» Task goal: Set down again exactly the lines of the listing below that fall between the line holding "if r.invEpoch ≠" and the line holding "(s2.forAll fs State.sendFence).regionAnswered", inclusive.

» Stored data:

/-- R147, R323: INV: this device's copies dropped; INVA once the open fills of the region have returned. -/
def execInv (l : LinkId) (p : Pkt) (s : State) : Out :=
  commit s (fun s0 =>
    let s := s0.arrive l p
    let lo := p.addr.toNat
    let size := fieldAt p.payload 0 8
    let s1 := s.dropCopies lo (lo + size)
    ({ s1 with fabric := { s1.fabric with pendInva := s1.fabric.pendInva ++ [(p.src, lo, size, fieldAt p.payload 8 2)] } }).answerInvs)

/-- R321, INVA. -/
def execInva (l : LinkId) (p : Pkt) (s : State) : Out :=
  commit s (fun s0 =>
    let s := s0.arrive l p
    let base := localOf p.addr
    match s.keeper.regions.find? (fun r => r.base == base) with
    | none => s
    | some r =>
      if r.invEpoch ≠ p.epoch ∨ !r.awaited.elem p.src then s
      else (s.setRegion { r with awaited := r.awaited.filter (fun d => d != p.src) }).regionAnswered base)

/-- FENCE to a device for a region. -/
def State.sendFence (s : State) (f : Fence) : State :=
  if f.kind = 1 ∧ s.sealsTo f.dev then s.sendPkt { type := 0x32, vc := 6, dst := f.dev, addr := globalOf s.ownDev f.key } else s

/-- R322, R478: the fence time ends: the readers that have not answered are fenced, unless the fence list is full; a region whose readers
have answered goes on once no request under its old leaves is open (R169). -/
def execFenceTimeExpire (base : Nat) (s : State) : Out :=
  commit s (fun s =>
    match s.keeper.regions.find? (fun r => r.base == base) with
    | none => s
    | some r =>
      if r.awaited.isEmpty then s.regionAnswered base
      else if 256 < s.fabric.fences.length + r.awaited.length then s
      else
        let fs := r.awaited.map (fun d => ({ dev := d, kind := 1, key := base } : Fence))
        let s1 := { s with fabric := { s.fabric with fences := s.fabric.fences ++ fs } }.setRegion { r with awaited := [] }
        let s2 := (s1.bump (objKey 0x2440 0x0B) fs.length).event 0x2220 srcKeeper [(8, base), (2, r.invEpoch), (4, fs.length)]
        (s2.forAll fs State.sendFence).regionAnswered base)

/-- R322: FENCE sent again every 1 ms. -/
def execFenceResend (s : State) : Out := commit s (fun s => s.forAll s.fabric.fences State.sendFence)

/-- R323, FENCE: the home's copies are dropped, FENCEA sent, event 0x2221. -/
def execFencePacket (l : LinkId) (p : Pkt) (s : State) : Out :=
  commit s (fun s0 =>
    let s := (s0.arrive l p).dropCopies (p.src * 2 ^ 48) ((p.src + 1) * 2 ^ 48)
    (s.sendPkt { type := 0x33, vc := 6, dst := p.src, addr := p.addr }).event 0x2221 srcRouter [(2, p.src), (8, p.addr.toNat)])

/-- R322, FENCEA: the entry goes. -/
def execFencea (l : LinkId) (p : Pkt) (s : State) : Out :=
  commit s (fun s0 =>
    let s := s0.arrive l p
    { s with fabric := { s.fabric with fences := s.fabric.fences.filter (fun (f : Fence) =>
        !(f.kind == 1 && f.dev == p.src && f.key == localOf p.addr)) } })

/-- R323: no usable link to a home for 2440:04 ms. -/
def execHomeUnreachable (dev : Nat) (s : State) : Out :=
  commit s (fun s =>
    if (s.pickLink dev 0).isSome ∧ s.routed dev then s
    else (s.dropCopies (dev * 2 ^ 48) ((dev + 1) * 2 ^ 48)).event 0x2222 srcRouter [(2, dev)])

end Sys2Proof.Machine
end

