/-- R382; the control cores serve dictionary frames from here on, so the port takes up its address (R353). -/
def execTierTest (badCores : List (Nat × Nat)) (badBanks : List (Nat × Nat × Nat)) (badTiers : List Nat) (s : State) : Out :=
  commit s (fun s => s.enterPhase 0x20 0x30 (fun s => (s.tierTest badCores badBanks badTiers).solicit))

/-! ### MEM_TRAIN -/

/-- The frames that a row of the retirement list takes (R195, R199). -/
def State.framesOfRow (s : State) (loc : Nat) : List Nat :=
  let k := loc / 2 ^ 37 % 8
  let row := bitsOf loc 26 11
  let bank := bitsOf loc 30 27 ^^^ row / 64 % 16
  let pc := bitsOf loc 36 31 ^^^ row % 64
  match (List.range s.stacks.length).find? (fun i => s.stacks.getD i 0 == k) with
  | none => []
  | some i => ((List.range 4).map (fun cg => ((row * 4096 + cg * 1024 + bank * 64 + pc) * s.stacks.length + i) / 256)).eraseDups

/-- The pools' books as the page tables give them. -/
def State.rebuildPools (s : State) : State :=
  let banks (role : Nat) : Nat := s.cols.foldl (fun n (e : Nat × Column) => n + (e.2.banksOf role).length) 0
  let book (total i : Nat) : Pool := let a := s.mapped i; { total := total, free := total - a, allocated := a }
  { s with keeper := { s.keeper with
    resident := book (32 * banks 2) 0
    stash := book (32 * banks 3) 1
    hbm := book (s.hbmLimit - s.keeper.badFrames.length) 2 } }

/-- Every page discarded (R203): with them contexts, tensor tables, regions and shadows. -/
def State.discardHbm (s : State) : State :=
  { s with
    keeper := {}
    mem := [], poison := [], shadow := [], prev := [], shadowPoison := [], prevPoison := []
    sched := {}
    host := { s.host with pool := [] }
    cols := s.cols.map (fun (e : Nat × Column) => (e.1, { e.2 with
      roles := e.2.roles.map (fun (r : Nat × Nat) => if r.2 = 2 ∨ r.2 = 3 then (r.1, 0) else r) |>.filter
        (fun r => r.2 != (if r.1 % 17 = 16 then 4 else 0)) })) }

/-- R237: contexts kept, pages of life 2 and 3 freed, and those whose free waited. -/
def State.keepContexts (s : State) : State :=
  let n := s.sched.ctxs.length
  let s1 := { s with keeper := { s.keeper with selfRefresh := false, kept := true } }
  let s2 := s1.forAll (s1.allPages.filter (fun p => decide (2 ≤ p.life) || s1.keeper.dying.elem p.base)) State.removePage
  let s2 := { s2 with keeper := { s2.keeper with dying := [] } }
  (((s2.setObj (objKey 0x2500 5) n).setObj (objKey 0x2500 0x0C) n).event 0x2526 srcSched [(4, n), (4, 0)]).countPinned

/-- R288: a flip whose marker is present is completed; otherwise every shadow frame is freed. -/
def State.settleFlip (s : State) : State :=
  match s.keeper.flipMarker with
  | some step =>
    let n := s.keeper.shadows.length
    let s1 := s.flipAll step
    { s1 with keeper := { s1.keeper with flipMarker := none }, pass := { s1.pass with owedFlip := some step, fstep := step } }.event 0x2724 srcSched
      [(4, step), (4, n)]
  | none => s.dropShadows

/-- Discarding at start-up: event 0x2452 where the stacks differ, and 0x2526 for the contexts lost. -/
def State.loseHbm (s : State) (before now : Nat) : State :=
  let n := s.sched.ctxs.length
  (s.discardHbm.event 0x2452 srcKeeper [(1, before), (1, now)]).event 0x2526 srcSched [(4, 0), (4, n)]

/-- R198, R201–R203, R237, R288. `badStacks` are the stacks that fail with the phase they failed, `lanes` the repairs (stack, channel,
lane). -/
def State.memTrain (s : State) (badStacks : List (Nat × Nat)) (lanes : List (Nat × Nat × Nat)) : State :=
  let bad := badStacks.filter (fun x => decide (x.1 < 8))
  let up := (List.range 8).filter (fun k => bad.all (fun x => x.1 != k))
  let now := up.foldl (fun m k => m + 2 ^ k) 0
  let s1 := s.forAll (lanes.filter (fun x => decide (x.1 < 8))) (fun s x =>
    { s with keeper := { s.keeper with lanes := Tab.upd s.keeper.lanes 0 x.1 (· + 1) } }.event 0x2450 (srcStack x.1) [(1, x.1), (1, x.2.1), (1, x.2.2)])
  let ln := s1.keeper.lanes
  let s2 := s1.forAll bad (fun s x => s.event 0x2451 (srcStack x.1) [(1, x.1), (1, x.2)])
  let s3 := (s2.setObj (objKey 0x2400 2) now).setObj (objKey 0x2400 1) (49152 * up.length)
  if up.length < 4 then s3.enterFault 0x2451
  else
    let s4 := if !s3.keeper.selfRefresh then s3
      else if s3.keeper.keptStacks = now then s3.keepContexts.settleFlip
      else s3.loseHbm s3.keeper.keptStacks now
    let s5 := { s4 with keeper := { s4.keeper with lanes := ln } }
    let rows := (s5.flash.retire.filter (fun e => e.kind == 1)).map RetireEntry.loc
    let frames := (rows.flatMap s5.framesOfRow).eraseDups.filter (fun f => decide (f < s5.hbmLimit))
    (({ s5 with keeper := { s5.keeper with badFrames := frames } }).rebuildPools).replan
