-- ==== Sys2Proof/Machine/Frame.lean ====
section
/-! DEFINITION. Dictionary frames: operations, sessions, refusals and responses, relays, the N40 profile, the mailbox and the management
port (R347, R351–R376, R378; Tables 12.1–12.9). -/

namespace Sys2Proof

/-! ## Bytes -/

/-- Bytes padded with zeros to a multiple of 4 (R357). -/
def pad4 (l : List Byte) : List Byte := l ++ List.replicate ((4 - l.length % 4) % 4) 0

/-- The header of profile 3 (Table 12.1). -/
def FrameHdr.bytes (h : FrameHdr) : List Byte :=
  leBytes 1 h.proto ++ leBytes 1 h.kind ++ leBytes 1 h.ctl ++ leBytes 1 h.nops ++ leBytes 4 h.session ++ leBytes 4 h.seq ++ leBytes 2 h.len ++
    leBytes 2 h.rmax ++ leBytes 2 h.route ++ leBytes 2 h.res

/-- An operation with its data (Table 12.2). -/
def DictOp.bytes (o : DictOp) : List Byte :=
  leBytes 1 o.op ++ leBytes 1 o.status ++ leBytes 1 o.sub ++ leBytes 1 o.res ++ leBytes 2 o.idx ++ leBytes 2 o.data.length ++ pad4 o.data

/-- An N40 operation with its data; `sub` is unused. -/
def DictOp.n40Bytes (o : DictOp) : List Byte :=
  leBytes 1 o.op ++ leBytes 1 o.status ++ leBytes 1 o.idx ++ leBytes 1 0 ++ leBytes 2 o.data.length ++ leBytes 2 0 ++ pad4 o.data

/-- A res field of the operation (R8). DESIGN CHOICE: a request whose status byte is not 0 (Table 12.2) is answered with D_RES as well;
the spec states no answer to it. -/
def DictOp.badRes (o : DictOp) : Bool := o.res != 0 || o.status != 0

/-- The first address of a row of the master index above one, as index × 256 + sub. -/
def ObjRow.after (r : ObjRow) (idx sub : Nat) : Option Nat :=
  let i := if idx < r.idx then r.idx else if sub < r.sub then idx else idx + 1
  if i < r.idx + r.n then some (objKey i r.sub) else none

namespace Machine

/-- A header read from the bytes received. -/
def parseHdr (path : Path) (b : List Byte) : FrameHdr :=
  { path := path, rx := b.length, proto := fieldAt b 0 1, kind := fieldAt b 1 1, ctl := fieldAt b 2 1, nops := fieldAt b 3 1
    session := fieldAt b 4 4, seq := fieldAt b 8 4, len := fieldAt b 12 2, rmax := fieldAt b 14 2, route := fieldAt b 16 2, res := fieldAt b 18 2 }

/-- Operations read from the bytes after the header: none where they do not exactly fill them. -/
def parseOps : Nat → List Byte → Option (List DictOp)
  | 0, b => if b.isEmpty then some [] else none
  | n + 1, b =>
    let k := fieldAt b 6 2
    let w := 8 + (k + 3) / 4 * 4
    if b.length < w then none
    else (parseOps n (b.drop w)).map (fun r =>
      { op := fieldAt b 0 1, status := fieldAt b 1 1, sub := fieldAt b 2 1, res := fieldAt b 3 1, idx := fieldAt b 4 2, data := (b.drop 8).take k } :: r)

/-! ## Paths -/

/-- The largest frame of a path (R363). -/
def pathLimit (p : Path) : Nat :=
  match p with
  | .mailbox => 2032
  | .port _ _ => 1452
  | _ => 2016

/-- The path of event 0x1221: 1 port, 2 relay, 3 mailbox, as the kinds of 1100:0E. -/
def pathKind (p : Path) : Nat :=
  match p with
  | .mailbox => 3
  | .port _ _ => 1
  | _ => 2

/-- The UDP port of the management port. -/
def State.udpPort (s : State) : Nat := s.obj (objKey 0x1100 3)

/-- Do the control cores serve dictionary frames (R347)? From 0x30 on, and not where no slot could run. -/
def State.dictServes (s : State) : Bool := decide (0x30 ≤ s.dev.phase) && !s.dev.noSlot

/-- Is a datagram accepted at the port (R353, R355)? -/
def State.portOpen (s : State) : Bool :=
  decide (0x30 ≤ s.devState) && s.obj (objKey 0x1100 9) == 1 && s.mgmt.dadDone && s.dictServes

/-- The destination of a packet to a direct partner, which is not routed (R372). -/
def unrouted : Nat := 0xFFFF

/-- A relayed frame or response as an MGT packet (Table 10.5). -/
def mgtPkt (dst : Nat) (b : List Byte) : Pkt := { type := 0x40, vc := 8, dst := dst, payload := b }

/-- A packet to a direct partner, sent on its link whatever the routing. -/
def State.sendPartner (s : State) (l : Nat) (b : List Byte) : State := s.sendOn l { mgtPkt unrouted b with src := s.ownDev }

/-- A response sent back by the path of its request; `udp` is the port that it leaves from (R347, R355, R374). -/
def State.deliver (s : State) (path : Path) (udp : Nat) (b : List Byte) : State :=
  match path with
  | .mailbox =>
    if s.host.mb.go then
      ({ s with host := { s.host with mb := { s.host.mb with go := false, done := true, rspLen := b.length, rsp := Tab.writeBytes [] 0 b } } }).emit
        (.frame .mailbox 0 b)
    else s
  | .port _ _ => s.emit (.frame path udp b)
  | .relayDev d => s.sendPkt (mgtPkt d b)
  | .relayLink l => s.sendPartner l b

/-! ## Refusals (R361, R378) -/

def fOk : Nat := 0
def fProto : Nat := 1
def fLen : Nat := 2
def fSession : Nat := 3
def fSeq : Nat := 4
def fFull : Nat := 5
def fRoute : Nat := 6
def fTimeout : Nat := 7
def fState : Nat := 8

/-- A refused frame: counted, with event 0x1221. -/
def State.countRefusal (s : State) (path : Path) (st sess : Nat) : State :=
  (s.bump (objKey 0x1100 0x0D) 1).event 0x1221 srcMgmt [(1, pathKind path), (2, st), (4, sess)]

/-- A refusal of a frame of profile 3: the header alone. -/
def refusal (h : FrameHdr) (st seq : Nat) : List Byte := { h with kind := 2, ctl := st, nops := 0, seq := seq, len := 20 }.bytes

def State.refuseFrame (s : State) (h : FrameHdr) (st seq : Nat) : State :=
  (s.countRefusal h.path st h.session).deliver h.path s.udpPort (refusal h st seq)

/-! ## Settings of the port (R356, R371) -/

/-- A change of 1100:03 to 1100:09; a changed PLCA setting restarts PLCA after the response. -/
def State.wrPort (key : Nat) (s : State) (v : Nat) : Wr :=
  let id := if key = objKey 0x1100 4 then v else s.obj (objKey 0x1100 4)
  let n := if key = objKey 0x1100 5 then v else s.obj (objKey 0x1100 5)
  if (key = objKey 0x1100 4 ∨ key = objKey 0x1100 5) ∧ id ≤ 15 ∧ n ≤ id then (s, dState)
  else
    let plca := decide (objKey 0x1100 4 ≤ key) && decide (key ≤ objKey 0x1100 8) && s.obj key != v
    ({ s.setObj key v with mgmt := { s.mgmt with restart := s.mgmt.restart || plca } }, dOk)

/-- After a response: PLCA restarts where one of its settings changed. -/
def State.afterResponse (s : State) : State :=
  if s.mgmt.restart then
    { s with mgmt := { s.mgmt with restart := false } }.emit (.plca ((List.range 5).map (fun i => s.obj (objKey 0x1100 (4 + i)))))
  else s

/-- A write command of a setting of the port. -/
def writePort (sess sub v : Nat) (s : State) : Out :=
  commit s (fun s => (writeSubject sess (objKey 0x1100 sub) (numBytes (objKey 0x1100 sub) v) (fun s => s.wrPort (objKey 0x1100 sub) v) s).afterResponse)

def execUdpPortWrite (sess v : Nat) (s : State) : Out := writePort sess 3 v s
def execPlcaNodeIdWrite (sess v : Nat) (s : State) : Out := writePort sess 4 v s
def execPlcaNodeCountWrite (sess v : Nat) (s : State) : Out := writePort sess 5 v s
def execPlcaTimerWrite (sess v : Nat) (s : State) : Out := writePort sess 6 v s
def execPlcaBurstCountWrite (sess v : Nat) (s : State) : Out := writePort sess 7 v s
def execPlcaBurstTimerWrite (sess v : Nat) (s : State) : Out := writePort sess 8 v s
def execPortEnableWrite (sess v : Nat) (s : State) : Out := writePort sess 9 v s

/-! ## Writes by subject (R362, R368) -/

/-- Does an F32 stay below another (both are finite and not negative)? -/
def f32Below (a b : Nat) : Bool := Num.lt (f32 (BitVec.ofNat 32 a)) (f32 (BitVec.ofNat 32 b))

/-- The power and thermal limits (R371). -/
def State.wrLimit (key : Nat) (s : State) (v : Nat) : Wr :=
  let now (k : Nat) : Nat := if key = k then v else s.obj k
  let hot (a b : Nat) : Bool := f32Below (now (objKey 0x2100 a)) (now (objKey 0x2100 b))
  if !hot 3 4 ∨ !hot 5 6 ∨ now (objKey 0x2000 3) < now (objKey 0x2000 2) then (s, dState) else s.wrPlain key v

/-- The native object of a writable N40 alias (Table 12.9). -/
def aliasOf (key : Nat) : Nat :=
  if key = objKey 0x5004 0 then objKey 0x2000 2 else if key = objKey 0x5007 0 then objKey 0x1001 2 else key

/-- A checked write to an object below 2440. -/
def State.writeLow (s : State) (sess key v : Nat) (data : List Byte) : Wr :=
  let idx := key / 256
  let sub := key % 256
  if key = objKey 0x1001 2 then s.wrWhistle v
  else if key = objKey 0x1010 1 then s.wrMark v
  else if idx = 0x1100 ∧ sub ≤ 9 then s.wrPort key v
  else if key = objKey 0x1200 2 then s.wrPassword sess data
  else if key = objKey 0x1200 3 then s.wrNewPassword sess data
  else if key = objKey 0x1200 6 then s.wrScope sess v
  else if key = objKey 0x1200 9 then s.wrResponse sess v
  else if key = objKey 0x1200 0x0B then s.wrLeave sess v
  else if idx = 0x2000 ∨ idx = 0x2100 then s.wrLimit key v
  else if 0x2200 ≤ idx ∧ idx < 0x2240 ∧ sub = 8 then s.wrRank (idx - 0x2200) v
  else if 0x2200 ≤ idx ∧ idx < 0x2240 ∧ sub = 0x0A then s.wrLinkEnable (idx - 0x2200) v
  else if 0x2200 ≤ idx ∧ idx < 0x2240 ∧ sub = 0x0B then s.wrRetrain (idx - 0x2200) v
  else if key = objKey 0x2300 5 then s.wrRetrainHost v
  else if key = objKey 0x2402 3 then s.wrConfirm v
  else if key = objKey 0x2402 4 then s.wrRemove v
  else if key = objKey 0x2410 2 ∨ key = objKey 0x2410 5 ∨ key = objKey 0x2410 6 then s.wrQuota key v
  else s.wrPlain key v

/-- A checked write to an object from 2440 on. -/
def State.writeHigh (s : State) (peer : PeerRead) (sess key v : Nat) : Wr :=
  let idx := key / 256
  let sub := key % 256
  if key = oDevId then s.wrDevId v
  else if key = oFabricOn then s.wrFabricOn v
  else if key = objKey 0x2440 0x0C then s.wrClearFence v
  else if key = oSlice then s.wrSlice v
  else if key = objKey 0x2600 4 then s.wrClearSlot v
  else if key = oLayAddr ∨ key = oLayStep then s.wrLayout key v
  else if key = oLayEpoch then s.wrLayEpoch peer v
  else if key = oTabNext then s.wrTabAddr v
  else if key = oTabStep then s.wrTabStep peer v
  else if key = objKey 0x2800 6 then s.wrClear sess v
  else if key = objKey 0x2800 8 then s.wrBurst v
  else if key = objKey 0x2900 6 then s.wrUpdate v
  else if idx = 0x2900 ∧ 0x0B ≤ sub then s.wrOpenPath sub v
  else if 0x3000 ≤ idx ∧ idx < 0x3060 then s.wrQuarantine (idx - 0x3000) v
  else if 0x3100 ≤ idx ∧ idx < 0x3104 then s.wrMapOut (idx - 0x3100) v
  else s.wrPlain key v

» Written answer:
      if r.invEpoch ≠ p.epoch ∨ !r.awaited.elem p.src then s
      else (s.setRegion { r with awaited := r.awaited.filter (fun d => d != p.src) }).regionAnswered base)

/-- FENCE to a device for a region. -/
def State.sendFence (s : State) (f : Fence) : State :=
  if f.kind = 1 ∧ s.sealsTo f.dev then s.sendPkt { type := 0x32, vc := 6, dst := f.dev, addr := globalOf s.ownDev f.key } else s

/-- R322, R478: the fence time ends: the readers that have not answered are fenced, unless the fence list is full; a region whose readers
have answered goes on once no request under its old leaves is open (R169). -/
def execFenceTimeExpire (base : Nat) (s : State) : Out :=
  commit s (fun s =>
    match s.keeper.regions.find? (fun r => r.base == base) with
    | none => s
    | some r =>
      if r.awaited.isEmpty then s.regionAnswered base
      else if 256 < s.fabric.fences.length + r.awaited.length then s
      else
        let fs := r.awaited.map (fun d => ({ dev := d, kind := 1, key := base } : Fence))
        let s1 := { s with fabric := { s.fabric with fences := s.fabric.fences ++ fs } }.setRegion { r with awaited := [] }
        let s2 := (s1.bump (objKey 0x2440 0x0B) fs.length).event 0x2220 srcKeeper [(8, base), (2, r.invEpoch), (4, fs.length)]
        (s2.forAll fs State.sendFence).regionAnswered base)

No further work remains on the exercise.